Halebian v. Berv, Docket No. 07-3750-cv.

Citation590 F.3d 195
Decision Date29 December 2009
Docket NumberDocket No. 07-3750-cv.
PartiesJohn HALEBIAN, Plaintiff-Appellant, v. Elliot J. BERV, Donald M. Carlton, A. Benton Cocanougher, Mark T. Finn, Stephen Randolph Gross, Diana R. Harrington, Susan B. Kerley, Alan G. Merten, R. Richardson Pettit, Defendants-Appellees, Citifunds Trust III, Nominal Defendant-Appellee.<SMALL><SUP>*</SUP></SMALL>
CourtUnited States Courts of Appeals. United States Court of Appeals (2nd Circuit)

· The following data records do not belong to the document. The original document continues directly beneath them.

-- ==== Sys2Proof/Machine/State.lean ====
section
/-! DEFINITION. The state of one NRSCH-CORE instance (R20), its value after reset (R68, R350, R351), and the reasons a step
can stop. Register fields have exactly the width of the spec's tables: bits of a register outside its fields read as 0 and
ignore writes (R21), so nothing else needs holding. -/

namespace Sys2Proof.Machine

open Sys2Proof.Config

/-- One memory space (R70), sparse: the defined elements as (element address, value) pairs, addresses strictly rising. An
address not listed is an undefined element (R61 to R63, R351). Spaces are addressed by element, not by byte (R70, R80; log 12). -/
abbrev Mem (α : Type) := List (Nat × α)

/-! ## System registers (R22 to R24) -/

/-- R22 to R24: CMD, STATUS, ERRINFO, CMDCNT. -/
structure SystemRegs where
  /-- CMD, 0x000: the last command word accepted. -/
  cmd : Word
  /-- STATUS bit 0. -/
  busy : Bool
  /-- STATUS bit 1. -/
  done : Bool
  /-- STATUS bit 2. -/
  err : Bool
  /-- STATUS bit 3, sticky. -/
  haz : Bool
  /-- STATUS bits 6:4, ERR_CLASS. -/
  errClass : BitVec 3
  /-- STATUS bits 15:8, LAST_OP. -/
  lastOp : BitVec 8
  /-- ERRINFO bits 7:0, ERR_CODE. -/
  errCode : BitVec 8
  /-- ERRINFO bits 11:8, ERR_STEP. -/
  errStep : BitVec 4
  /-- CMDCNT, 0x003. -/
  cmdcnt : Word
deriving DecidableEq, Repr

/-! ## Argument and configuration registers: written by the host only (R26, R27, R30 to R39, R45, R46) -/

/-- A carrier (R26): the CAR_* argument registers, and the latched copies PIPE_CAR and SA_CAR (R28, R29, R66). -/
structure Carrier where
  /-- Resource blocks. -/
  nprb : BitVec 9
  /-- Numerology. -/
  mu : BitVec 3
  /-- Cyclic prefix: false normal, true extended. -/
  cp : Bool
  /-- Antenna ports. -/
  nports : BitVec 3
deriving DecidableEq, Repr

/-- R27: the PIPE init argument registers. -/
structure PipeArgs where
  /-- PA_MAX_PRB. -/
  maxPrb : BitVec 9
  /-- PA_MAX_LAYERS. -/
  maxLayers : BitVec 3
  /-- PA_MAX_CW. -/
  maxCw : BitVec 2
  /-- PA_MEASURE_EVM. -/
  measureEvm : Bool
deriving DecidableEq, Repr

/-- A CORESET: the CS_* argument registers (R30) and the SA's latched copy (R66). -/
structure Coreset where
  /-- CS_FREQ_LO: bits 31..0 of the frequency bitmap. -/
  freqLo : Word
  /-- CS_FREQ_HI: bits 44..32 of the frequency bitmap. -/
  freqHi : BitVec 13
  /-- CS_DUR. -/
  dur : BitVec 2
  /-- CS_ID. -/
  id : BitVec 4
  /-- CS_OPAQUE. -/
  opaqueWord : Word
deriving DecidableEq, Repr

/-- R31 to R36: one bank of HL configuration. Table rows are held packed as R119 to R122. -/
structure HlBank where
  /-- HL_MCS_TABLE. -/
  mcsTable : BitVec 2
  /-- HL_ALLOC_TYPE. -/
  allocType : BitVec 2
  /-- HL_SS_ASSOC. -/
  ssAssoc : BitVec 16
  /-- HL_TDRA[i], format R119. -/
  tdra : Vector (BitVec 10) 16
  /-- HL_APT[i], format R120. -/
  apt : Vector (BitVec 15) 32
  /-- HL_DMRS[i], format R121. -/
  dmrs : Vector (BitVec 16) 4
  /-- HL_RSV[l], format R122. -/
  rsv : Vector (BitVec 12) 14
deriving DecidableEq, Repr

/-- R38: the DCI argument registers. -/
structure DciArgs where
  /-- DCI_FORMAT. -/
  format : BitVec 3
  /-- DCI_SS_TYPE. -/
  ssType : BitVec 2
  /-- DCI_RNTI_TYPE. -/
  rntiType : BitVec 4
  /-- DCI_FDA: a RIV. -/
  fda : BitVec 16
  /-- DCI_TDA: row of HL_TDRA. -/
  tda : BitVec 4
  /-- DCI_MCS. -/
  mcs : BitVec 5
  /-- DCI_RV. -/
  rv : BitVec 2
  /-- DCI_PORTS: row of HL_APT. -/
  ports : BitVec 5
  /-- DCI_DMRS_PTR: row of HL_DMRS. -/
  dmrsPtr : BitVec 2
deriving DecidableEq, Repr

/-- R39: the lookup and TBS operand registers. -/
structure OpArgs where
  /-- OP_TABLE. -/
  table : BitVec 2
  /-- OP_FORMAT. -/
  format : BitVec 3
  /-- OP_SS_TYPE. -/
  ssType : BitVec 2
  /-- OP_RNTI_TYPE. -/
  rntiType : BitVec 4
  /-- OP_MCS. -/
  mcs : BitVec 5
  /-- OP_NRE. -/
  nre : BitVec 20
  /-- OP_SC. -/
  sc : BitVec 2
  /-- OP_R. -/
  r : BitVec 12
  /-- OP_QM. -/
  qm : BitVec 4
  /-- OP_NLAYERS. -/
  nlayers : BitVec 3
deriving DecidableEq, Repr

/-- R45: per-call arguments of ENCODE, DECODE, PDSCH_PUT. -/
structure EnArgs where
  /-- EN_CELL_ID. -/
  cellId : BitVec 10
  /-- EN_RNTI. -/
  rnti : BitVec 16
  /-- EN_SLOT. -/
  slot : BitVec 8
  /-- EN_PRECODE. -/
  precode : Bool
  /-- PAY_LEN0. -/
  payLen0 : Word
  /-- PAY_LEN1. -/
  payLen1 : Word
  /-- EN_TCTX. -/
  tctx : Word
deriving DecidableEq, Repr

/-- R46: the PDCCH_PUT arguments. -/
structure PdArgs where
  /-- PD_AGGR. -/
  aggr : BitVec 5
  /-- PD_NCCE. -/
  ncce : BitVec 8
  /-- PD_MSG_LEN. -/
  msgLen : BitVec 8
  /-- PD_MSG[w], packed as R72. -/
  msg : Vector Word 4
deriving DecidableEq, Repr

/-- R20 (b), (c): the registers that only the host writes; no command writes any of them (R31, R37). -/
structure ArgRegs where
  /-- CAR_*, R26. -/
  car : Carrier
  /-- PA_*, R27. -/
  pa : PipeArgs
  /-- CS_*, R30. -/
  cs : Coreset
  /-- HL bank 0, downlink. -/
  hl0 : HlBank
  /-- HL bank 1, uplink. -/
  hl1 : HlBank
  /-- DCI_*, R38. -/
  dci : DciArgs
  /-- OP_*, R39. -/
  op : OpArgs
  /-- EN_*, PAY_LEN*, R45. -/
  en : EnArgs
  /-- PD_*, R46. -/
  pd : PdArgs
deriving DecidableEq, Repr

/-! ## Records that commands produce and later commands consume; also written by the host (R40 to R43) -/

/-- R40, R41: the Grant registers and the resource-block bitmap. -/
structure GrantRegs where
  /-- GR_VALID. -/
  valid : Bool
  /-- GR_DIR: false downlink, true uplink. -/
  dir : Bool
  /-- GR_FORMAT. -/
  format : BitVec 3
  /-- GR_SS_TYPE. -/
  ssType : BitVec 2
  /-- GR_RNTI_TYPE. -/
  rntiType : BitVec 4
  /-- GR_RB_START, informational. -/
  rbStart : BitVec 9
  /-- GR_RB_LEN, informational. -/
  rbLen : BitVec 9
  /-- GR_MAP_TYPE: false type A, true type B. R40, D38: passed to collaborators, used by no computation
  (log 17 says to which). -/
  mapType : Bool
  /-- GR_S, first symbol. -/
  symS : BitVec 4
  /-- GR_L, number of symbols. -/
  symL : BitVec 4
  /-- GR_NLAYERS. -/
  nlayers : BitVec 3
  /-- GR_NCG. -/
  ncg : BitVec 2
  /-- GR_PORTS. -/
  ports : BitVec 12
  /-- GR_DMRS_PTR. -/
  dmrsPtr : BitVec 2
  /-- GR_NRE. -/
  nre : BitVec 20
  /-- GR_NRE_AVAIL. -/
  nreAvail : BitVec 20
  /-- GR_PRB_MASK[w], R41. -/
  prbMask : Vector Word 9
deriving DecidableEq, Repr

Joel C. Feffer (Daniella Quitt, James G. Flynn, on the brief) Harwood Feffer LLP, New York, NY, for Plaintiff-Appellant.

James S. Dittmar, Goodwin Procter LLP, Boston, MA (Michael K. Isenman, Matthew Hoffman, Goodwin Procter LLP, Washington, DC, on the brief) for Defendants-Appellees.

Before: SACK and PARKER, Circuit Judges, and STANCEU, Judge.**

SACK, Circuit Judge:

John Halebian, a shareholder of an investment fund within Citifunds Trust III ("CitiTrust" or the "Trust"), appeals from a judgment of the United States District Court for the Southern District of New York (Naomi Reice Buchwald, Judge). The court dismissed his three-count complaint against members of the Trust's board of trustees, the defendants here, in connection with the sale of an adviser of the Trust and the approval of new investment advisory contracts following that sale. Claim One, styled as a derivative claim on behalf of the Trust, alleges that the defendants breached their fiduciary duties to the Trust "in considering the ... transaction and in recommending the new advisory agreements." Complaint ¶ 54, Halebian v. Berv, No. 06 Civ. 4099 (S.D.N.Y. filed May 30, 2006) (Doc. No. 1) ("Compl."). Claims Two and Three, styled as direct claims, allege that the defendants violated federal and state law by issuing materially false and misleading statements encouraging their shareholders to approve the new investment advisory contracts.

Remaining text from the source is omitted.